Collected data:
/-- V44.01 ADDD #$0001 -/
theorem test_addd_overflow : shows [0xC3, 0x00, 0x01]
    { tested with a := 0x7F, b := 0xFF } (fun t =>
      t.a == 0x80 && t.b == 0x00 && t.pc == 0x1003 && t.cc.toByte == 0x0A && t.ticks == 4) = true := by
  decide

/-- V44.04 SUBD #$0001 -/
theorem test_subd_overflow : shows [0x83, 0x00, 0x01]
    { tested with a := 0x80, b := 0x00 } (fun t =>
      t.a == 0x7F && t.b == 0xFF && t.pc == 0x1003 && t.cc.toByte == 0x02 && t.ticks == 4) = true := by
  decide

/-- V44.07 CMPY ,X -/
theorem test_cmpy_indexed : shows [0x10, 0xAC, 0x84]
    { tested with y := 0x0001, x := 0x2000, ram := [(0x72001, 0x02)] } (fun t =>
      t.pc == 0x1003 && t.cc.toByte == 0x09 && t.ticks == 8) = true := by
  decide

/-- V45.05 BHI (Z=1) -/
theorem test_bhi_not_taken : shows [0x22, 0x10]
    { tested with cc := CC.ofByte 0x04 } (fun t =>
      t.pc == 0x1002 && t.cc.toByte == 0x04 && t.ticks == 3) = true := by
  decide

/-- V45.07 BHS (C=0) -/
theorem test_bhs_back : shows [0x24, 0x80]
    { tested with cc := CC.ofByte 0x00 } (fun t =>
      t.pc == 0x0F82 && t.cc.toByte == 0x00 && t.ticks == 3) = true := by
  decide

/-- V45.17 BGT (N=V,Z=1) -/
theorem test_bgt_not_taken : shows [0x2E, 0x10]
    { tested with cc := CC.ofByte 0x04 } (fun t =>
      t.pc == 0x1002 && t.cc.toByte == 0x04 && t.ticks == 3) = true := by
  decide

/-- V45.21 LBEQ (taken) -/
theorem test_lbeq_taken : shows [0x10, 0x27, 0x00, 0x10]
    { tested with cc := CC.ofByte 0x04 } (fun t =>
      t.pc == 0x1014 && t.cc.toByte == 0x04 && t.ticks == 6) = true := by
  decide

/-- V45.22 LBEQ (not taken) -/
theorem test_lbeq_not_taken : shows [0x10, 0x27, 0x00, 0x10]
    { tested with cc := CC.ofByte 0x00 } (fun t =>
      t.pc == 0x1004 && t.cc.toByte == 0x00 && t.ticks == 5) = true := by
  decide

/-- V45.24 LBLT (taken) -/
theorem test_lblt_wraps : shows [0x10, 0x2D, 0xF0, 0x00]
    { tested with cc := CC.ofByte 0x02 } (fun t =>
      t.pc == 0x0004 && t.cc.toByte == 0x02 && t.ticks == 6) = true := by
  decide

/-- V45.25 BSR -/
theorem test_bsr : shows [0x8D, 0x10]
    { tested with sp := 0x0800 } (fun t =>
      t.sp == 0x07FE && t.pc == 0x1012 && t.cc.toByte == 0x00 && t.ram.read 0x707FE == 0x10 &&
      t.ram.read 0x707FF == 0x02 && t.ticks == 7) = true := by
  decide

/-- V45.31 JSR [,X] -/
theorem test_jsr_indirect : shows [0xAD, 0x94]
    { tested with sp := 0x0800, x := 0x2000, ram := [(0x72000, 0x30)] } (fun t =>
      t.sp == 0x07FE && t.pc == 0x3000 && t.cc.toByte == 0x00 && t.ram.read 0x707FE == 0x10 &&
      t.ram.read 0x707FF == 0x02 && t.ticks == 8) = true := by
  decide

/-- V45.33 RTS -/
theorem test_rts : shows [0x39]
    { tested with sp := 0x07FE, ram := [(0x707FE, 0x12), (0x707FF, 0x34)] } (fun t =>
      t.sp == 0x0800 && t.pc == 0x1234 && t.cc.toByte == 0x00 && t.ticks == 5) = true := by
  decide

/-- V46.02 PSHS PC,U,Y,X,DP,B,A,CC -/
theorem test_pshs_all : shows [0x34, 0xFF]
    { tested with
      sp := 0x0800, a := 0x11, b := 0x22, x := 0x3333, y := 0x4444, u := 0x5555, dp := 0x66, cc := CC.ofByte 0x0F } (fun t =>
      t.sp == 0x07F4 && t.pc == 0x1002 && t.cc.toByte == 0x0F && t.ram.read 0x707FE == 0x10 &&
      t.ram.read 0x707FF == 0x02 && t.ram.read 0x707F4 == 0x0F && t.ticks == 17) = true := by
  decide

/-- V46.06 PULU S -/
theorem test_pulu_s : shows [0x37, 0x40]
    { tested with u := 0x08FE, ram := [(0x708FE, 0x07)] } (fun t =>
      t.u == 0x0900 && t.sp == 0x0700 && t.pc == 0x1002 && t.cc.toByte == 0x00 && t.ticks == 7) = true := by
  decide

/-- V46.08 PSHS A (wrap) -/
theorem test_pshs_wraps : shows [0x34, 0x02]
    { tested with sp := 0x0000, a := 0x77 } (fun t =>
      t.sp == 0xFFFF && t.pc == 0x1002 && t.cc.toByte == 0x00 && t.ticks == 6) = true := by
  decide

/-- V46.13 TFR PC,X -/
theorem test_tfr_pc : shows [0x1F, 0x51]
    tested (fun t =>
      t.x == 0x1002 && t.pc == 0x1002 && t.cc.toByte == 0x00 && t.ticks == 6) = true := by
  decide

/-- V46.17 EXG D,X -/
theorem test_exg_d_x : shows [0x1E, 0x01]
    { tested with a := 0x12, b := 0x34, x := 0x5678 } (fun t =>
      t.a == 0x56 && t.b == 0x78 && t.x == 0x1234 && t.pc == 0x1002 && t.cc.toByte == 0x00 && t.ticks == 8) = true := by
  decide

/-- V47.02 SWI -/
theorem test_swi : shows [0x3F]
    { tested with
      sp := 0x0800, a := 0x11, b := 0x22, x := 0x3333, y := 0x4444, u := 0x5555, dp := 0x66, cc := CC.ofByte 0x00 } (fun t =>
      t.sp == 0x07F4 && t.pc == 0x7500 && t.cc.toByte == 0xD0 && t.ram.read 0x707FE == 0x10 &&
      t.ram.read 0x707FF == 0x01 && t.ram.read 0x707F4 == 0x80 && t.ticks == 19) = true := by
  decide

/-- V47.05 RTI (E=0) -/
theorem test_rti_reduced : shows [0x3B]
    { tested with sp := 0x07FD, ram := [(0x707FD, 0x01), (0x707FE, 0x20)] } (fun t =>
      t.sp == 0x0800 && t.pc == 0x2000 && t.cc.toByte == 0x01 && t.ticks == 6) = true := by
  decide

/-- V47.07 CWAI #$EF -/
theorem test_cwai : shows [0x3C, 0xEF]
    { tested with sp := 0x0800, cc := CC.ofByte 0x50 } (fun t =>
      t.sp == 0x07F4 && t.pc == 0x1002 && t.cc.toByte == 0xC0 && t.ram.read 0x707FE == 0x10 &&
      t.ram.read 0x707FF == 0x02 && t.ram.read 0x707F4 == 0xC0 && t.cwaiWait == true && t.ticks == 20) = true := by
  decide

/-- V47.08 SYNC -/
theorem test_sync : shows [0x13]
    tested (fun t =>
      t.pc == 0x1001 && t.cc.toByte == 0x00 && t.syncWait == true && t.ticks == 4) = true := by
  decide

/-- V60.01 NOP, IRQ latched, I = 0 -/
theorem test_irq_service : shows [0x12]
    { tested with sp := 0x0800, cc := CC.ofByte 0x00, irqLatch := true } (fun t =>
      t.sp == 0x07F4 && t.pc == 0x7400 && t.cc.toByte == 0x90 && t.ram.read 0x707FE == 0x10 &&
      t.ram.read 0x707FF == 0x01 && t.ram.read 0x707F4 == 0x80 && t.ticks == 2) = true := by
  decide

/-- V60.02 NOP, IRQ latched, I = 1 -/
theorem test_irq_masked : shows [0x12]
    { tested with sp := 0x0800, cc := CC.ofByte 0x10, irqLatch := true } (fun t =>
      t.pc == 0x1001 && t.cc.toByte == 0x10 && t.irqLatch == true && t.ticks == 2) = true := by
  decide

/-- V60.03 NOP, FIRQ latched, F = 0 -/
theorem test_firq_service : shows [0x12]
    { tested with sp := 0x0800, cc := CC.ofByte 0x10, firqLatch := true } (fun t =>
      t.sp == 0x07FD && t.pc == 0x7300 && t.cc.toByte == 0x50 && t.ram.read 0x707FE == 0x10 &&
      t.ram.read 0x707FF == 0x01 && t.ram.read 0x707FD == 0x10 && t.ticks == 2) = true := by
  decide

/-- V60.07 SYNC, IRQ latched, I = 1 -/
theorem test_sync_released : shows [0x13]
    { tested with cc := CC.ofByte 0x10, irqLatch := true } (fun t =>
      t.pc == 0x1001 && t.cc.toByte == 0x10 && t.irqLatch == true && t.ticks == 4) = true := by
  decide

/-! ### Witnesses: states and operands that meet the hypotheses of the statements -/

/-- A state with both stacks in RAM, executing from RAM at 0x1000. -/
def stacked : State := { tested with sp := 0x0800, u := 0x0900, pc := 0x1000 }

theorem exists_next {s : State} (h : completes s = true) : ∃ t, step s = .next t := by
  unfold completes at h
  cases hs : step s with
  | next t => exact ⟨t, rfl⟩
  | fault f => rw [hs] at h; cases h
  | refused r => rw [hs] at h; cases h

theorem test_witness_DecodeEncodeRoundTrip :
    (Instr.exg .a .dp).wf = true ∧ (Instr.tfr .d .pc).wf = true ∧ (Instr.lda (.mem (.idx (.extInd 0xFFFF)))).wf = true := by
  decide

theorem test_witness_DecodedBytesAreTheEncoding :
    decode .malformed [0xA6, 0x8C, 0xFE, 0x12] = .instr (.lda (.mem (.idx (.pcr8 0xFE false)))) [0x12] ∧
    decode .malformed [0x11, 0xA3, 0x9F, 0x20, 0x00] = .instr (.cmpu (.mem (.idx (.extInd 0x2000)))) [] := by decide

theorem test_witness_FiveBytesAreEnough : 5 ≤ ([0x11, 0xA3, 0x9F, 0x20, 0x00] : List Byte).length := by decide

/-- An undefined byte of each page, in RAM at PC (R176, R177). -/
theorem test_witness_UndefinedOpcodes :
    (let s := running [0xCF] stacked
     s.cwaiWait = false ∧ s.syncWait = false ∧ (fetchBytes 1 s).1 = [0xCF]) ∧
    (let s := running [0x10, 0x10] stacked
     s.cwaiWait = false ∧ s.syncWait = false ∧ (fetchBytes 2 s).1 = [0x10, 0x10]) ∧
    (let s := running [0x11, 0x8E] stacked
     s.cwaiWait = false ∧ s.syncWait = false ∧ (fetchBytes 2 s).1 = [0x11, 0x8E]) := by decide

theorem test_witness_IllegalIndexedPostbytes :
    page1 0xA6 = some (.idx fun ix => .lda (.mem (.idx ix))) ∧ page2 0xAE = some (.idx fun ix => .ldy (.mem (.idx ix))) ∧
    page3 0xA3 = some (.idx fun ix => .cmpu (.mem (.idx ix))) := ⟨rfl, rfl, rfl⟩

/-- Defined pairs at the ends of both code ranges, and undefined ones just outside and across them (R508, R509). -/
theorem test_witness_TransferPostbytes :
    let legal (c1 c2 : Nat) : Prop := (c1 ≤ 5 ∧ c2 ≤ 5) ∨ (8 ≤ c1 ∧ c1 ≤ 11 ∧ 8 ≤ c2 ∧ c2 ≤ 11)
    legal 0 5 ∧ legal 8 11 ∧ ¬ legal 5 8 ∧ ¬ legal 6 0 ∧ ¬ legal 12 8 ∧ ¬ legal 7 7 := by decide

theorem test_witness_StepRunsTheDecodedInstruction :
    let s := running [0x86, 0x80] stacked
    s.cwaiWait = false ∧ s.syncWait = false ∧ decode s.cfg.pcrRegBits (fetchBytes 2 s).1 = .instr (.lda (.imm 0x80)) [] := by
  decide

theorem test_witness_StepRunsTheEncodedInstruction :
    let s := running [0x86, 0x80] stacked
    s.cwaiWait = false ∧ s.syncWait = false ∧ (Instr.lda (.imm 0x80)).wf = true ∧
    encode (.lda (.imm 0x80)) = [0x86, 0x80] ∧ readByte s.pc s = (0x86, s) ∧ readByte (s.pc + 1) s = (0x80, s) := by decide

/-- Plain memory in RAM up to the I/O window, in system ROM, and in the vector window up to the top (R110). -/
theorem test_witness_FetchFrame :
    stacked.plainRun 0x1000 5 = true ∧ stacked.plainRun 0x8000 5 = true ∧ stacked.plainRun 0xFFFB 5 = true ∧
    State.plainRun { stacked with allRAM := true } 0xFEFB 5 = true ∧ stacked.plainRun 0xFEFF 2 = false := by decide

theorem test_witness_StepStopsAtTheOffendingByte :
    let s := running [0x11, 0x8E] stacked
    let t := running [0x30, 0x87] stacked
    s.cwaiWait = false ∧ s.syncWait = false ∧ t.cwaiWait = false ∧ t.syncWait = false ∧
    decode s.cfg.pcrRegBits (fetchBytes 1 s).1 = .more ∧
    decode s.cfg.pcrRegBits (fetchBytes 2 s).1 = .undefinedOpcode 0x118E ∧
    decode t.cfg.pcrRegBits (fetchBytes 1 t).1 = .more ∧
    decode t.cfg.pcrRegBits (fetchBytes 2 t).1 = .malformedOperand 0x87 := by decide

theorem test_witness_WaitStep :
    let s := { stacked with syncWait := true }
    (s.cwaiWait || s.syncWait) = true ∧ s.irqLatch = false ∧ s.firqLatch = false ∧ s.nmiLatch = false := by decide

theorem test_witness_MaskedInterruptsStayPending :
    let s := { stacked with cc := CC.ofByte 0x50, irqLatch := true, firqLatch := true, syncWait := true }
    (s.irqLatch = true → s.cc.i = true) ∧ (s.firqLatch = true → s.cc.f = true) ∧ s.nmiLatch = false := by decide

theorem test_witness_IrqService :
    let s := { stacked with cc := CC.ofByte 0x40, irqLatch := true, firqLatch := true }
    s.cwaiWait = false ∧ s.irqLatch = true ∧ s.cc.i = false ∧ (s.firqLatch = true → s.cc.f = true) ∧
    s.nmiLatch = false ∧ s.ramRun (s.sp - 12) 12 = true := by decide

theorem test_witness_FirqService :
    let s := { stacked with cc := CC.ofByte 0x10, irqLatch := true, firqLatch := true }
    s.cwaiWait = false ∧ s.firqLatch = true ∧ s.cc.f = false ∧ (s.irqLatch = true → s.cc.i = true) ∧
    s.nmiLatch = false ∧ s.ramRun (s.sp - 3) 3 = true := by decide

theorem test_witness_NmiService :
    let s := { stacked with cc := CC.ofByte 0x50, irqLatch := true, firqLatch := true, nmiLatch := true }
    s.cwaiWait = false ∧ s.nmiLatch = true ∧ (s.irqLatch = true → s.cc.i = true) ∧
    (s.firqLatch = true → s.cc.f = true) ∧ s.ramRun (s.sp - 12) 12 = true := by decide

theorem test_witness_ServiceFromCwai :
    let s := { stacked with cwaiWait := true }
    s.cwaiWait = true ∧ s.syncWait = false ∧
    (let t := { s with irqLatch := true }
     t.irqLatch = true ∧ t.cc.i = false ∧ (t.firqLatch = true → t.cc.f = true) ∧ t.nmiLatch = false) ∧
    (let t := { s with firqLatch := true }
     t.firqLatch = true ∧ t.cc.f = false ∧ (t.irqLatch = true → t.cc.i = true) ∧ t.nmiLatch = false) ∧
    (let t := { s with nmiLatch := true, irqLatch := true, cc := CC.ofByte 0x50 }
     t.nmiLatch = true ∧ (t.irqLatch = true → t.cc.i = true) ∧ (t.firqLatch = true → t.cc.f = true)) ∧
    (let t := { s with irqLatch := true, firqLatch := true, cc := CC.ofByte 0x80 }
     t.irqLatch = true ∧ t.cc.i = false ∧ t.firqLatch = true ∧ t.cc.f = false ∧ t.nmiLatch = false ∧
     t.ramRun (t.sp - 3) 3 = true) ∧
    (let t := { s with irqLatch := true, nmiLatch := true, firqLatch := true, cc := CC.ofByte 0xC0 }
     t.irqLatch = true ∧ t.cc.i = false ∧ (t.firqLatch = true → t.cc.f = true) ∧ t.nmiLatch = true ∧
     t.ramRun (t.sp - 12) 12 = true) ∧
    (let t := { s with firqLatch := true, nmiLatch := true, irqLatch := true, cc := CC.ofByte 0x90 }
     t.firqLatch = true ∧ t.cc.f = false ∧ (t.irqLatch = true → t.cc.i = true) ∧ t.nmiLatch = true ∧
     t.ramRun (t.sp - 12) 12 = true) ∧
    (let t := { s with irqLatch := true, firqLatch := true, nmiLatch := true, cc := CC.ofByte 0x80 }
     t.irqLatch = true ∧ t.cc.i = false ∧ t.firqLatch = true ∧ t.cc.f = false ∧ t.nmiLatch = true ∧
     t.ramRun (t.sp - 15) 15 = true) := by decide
--
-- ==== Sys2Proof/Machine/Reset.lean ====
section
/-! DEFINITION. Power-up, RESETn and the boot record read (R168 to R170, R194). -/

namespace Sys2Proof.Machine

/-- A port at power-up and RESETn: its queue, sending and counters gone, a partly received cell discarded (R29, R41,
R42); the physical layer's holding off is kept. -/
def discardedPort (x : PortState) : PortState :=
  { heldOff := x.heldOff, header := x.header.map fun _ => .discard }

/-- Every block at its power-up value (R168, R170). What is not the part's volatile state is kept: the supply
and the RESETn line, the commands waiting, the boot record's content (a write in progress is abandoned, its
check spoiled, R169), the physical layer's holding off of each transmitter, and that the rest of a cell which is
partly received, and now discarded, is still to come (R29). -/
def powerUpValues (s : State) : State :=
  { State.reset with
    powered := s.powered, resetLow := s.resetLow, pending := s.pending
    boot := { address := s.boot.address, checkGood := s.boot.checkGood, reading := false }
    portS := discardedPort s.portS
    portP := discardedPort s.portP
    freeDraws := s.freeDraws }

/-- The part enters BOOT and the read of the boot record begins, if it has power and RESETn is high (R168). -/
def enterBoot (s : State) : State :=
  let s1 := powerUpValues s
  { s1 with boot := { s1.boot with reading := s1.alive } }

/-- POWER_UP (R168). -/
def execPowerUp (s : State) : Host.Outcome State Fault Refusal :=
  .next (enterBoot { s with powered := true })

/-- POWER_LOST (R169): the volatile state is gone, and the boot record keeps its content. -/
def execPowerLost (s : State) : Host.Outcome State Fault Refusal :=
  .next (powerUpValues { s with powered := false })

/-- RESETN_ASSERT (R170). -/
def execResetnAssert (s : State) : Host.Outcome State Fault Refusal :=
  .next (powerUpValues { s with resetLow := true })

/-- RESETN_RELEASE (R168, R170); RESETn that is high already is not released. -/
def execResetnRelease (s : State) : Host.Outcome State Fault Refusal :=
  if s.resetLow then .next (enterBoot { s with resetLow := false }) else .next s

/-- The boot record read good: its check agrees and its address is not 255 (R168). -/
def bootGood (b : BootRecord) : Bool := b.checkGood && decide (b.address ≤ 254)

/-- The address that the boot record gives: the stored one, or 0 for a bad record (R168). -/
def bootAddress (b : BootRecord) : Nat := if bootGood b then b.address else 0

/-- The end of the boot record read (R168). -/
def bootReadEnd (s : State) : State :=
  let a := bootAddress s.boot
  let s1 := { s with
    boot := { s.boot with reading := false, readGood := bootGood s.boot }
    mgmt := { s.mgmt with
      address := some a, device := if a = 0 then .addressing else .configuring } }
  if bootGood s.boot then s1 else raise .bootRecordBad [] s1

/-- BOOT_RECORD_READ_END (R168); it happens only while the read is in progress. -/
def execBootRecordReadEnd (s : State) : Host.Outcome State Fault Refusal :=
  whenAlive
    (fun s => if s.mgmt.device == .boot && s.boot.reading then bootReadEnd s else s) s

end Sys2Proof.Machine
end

**What you will do**
Pull out all lines in the data above that include "Host".

**Answer section**
def execPowerUp (s : State) : Host.Outcome State Fault Refusal :=
def execPowerLost (s : State) : Host.Outcome State Fault Refusal :=
def execResetnAssert (s : State) : Host.Outcome State Fault Refusal :=
def execResetnRelease (s : State) : Host.Outcome State Fault Refusal :=
def execBootRecordReadEnd (s : State) : Host.Outcome State Fault Refusal :=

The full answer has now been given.